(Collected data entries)
-- ==== Sys2Proof/Laws/Kept.lean ====
section
/-! SUPPORT. That every operation of the block keeps the invariant, the keys and the waiting commands: what `Kept`
means, and the moves that the lemmas of Kept1 to Kept5 are made of. -/

namespace Sys2Proof.Machine

/-- The invariant holds, the keys are `k` and the waiting commands `q`. -/
def Kept (k : List (Nat × Nat × Nat)) (q : List Instr) (s : State) : Prop := Inv s ∧ s.keys = k ∧ s.pending = q
/-- An outcome that is a next state has `Kept`. -/
def KeptO (k : List (Nat × Nat × Nat)) (q : List Instr) : Host.Outcome State Fault Refusal → Prop
  | .next t => Kept k q t
  | _ => True
variable {kk : List (Nat × Nat × Nat)} {qq : List Instr}
theorem kept_next {t : State} (h : Kept kk qq t) : KeptO kk qq (.next t) := h
theorem kept_cut (v : State) {P : Prop} (hv : Kept kk qq v) (hb : Kept kk qq v → P) : P := hb hv
theorem kept_ite (c : Prop) [Decidable c] (a b : State) (ha : Kept kk qq a) (hb : Kept kk qq b) :
    Kept kk qq (if c then a else b) := by
  split
  · exact ha
  · exact hb
theorem kept_foldl {α : Type} (f : State → α → State) (l : List α) {s : State} (h : Kept kk qq s)
    (hf : ∀ t a, Kept kk qq t → Kept kk qq (f t a)) : Kept kk qq (l.foldl f s) := by
  induction l generalizing s with
  | nil => exact h
  | cons a l ih => exact ih (hf s a h)
theorem kept_upd {s : State} {lampTime_ : Nat} {slew_ : Int} {slewCycles_ : Nat} {syncs_ : List (Nat × Nat)} {free_ : Nat} {regs_ : KMap Nat} {io_ : Io} {cores_ : KMap Core} {chases_ : KMap Chase} {fabric_ : List FlitAt} {packets_ : List PacketAt} {turns_ : KMap Nat} {credits_ : List Credit} {taken_ : KMap Nat} {rim_ : List RimFlit} {outliers_ : List OutlierSet} {faults_items : List FaultItem} {faults_evidence : List FaultItem} {faults_suppress : List (Nat × Nat × Nat)} {faults_seen : List (Nat × Nat × Nat)} {faults_recoveries : List Recovery} {faults_lastReimpose : Option Nat} {errata_ : ErrataMap} {serve_queues : KMap Queue} {serve_streams : KMap Stream} {serve_tombstones : List Tombstone} {serve_convs : List Conv} {serve_convTombs : List (Nat × Nat × Nat)} {serve_convWait : List (Nat × Nat)} {serve_moorings : KMap Mooring} {serve_order : Nat} {serve_answered : List (Nat × Nat)} {kv_ : Kv} {golden_ : List Golden} {formes_ : KMap Forme} {loads_ : List Load} {slots_ : KMap Slot} {cold_ : List ColdLayer} {tele_held : List (List Byte)} {tele_groupHeld : List (List Byte)} {tele_gaps : KMap (List Nat)} {tele_tokens : KMap Nat} {tele_steps : KMap Nat} {tele_pairs : List UsagePair} {tele_open_ : List UsagePair} {tele_openSynced : Bool} {tele_nextLen : Nat} {tele_seq : Nat} {tele_experts : KMap ExpertCount} {keepers_ : Keepers} {partner_ : Partner} {links_ : KMap Link} {stks_ : KMap Stack} {pairs_ : KMap Pair} {thermal_ : Thermal} {power_ : Power} {pins_ : Pins} {release_ : Release} {blkReset_ : Option BlkReset} {mgmt_ : Mgmt} {lastSweep_ : Nat}
    (h : Kept kk qq s) : Kept kk qq ⟨s.pending, lampTime_, slew_, slewCycles_, syncs_, free_, regs_, io_, s.mem, cores_, chases_, fabric_, packets_, turns_, credits_, taken_, rim_, outliers_, ⟨faults_items, faults_evidence, s.faults.log, faults_suppress, faults_seen, faults_recoveries, faults_lastReimpose⟩, errata_, ⟨serve_queues, serve_streams, serve_tombstones, serve_convs, serve_convTombs, s.serve.convFifo, serve_convWait, serve_moorings, serve_order, serve_answered⟩, kv_, golden_, formes_, loads_, slots_, cold_, ⟨tele_held, tele_groupHeld, tele_gaps, tele_tokens, tele_steps, tele_pairs, tele_open_, tele_openSynced, s.tele.store, tele_nextLen, tele_seq, tele_experts⟩, keepers_, partner_, links_, stks_, pairs_, thermal_, power_, pins_, release_, blkReset_, mgmt_, s.keys, lastSweep_⟩ := h
theorem kept_updm {s : State} {lampTime_ : Nat} {slew_ : Int} {slewCycles_ : Nat} {syncs_ : List (Nat × Nat)} {free_ : Nat} {regs_ : KMap Nat} {io_ : Io} {cores_ : KMap Core} {chases_ : KMap Chase} {fabric_ : List FlitAt} {packets_ : List PacketAt} {turns_ : KMap Nat} {credits_ : List Credit} {taken_ : KMap Nat} {rim_ : List RimFlit} {outliers_ : List OutlierSet} {faults_items : List FaultItem} {faults_evidence : List FaultItem} {faults_suppress : List (Nat × Nat × Nat)} {faults_seen : List (Nat × Nat × Nat)} {faults_recoveries : List Recovery} {faults_lastReimpose : Option Nat} {errata_ : ErrataMap} {serve_queues : KMap Queue} {serve_streams : KMap Stream} {serve_tombstones : List Tombstone} {serve_convs : List Conv} {serve_convTombs : List (Nat × Nat × Nat)} {serve_convWait : List (Nat × Nat)} {serve_moorings : KMap Mooring} {serve_order : Nat} {serve_answered : List (Nat × Nat)} {kv_ : Kv} {golden_ : List Golden} {formes_ : KMap Forme} {loads_ : List Load} {slots_ : KMap Slot} {cold_ : List ColdLayer} {tele_held : List (List Byte)} {tele_groupHeld : List (List Byte)} {tele_gaps : KMap (List Nat)} {tele_tokens : KMap Nat} {tele_steps : KMap Nat} {tele_pairs : List UsagePair} {tele_open_ : List UsagePair} {tele_openSynced : Bool} {tele_nextLen : Nat} {tele_seq : Nat} {tele_experts : KMap ExpertCount} {keepers_ : Keepers} {partner_ : Partner} {links_ : KMap Link} {stks_ : KMap Stack} {pairs_ : KMap Pair} {thermal_ : Thermal} {power_ : Power} {pins_ : Pins} {release_ : Release} {blkReset_ : Option BlkReset} {mgmt_ : Mgmt} {lastSweep_ : Nat}
    {mem_ : Mem} (h : Kept kk qq s) (hm : MemOk mem_) : Kept kk qq ⟨s.pending, lampTime_, slew_, slewCycles_, syncs_, free_, regs_, io_, mem_, cores_, chases_, fabric_, packets_, turns_, credits_, taken_, rim_, outliers_, ⟨faults_items, faults_evidence, s.faults.log, faults_suppress, faults_seen, faults_recoveries, faults_lastReimpose⟩, errata_, ⟨serve_queues, serve_streams, serve_tombstones, serve_convs, serve_convTombs, s.serve.convFifo, serve_convWait, serve_moorings, serve_order, serve_answered⟩, kv_, golden_, formes_, loads_, slots_, cold_, ⟨tele_held, tele_groupHeld, tele_gaps, tele_tokens, tele_steps, tele_pairs, tele_open_, tele_openSynced, s.tele.store, tele_nextLen, tele_seq, tele_experts⟩, keepers_, partner_, links_, stks_, pairs_, thermal_, power_, pins_, release_, blkReset_, mgmt_, s.keys, lastSweep_⟩ := ⟨⟨hm, h.1.2⟩, h.2⟩

theorem memOk_mk {a b c : Memory} {errs_ : KMap (KMap Nat)} {storePoison_ : List Nat} {stackErrs_ : KMap (KMap Nat)} {stackPoison_ : List Nat} (ha : a.wf) (hb : b.wf) (hc : c.wf) : MemOk ⟨a, errs_, storePoison_, b, stackErrs_, stackPoison_, c⟩ := ⟨ha, hb, hc⟩
theorem Kept.store {s : State} (h : Kept kk qq s) : s.mem.store.wf := h.1.1.1
theorem Kept.stack {s : State} (h : Kept kk qq s) : s.mem.stack.wf := h.1.1.2.1
theorem Kept.host {s : State} (h : Kept kk qq s) : s.mem.host.wf := h.1.1.2.2
theorem memMove_wf {src dst : Memory} (hs : src.wf) (hd : dst.wf) (a b n : Nat) : (memMove src dst a b n).wf := by
  have key : ∀ (l : List Host.Cell) (d : Memory), d.wf → (∀ c ∈ l, c.2 ≠ 0) →
      Memory.wf (l.foldl (fun d c => kset d (b + (c.1 - a)) c.2) d) := by
    intro l
    induction l with
    | nil => intro d hd _; exact hd
    | cons c l ih =>
      intro d hd hl
      refine ih _ ⟨kset_sorted (α := Byte) hd.1 _ _, fun x hx => ?_⟩ (fun x hx => hl x (List.mem_cons_of_mem _ hx))
      rcases mem_kset hx with rfl | hx
      · exact hl c List.mem_cons_self
      · exact hd.2 x hx
  exact key _ _ (memZero_wf hd _ _) (fun c hc => hs.2 c (List.mem_of_mem_filter hc))
theorem spoilBytes_wf {m : Memory} (h : m.wf) (w : Nat) (es : KMap Nat) : (spoilBytes m w es).wf := by
  unfold spoilBytes
  induction es generalizing m with
  | nil => exact h
  | cons e es ih =>
    refine ih ?_
    dsimp only
    split
    · exact memWrite_wf h _ _
    · exact h
theorem kept_fault (f : Fault) : KeptO kk qq (.fault f) := trivial
theorem kept_foldlp {α β : Type} (f : State × β → α → State × β) (l : List α) {s : State × β} (h : Kept kk qq s.1)
    (hf : ∀ t a, Kept kk qq t.1 → Kept kk qq (f t a).1) : Kept kk qq (l.foldl f s).1 := by
  induction l generalizing s with
  | nil => exact h
  | cons a l ih => exact ih (hf s a h)
theorem kept_elim {α : Type} (o : Option α) (s : State) (f : α → State) (h : Kept kk qq s) (hf : ∀ a, Kept kk qq (f a)) :
    Kept kk qq (o.elim s f) := by
  cases o with
  | none => exact h
  | some a => exact hf a
theorem kept_mapD {α : Type} (o : Option α) (s : State) (f : α → State) (h : Kept kk qq s) (hf : ∀ a, Kept kk qq (f a)) :
    Kept kk qq ((o.map f).getD s) := by
  cases o with
  | none => exact h
  | some a => exact hf a
theorem setPartner_kept {s : State} (p : Partner) (h : Kept kk qq s) : Kept kk qq { s with partner := p } := kept_upd h

end Sys2Proof.Machine
end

## [What to work on]
Scan the data above for the string "refine" and copy each line where it appears.

## [Finished task]
      refine ih _ ⟨kset_sorted (α := Byte) hd.1 _ _, fun x hx => ?_⟩ (fun x hx => hl x (List.mem_cons_of_mem _ hx))
    refine ih ?_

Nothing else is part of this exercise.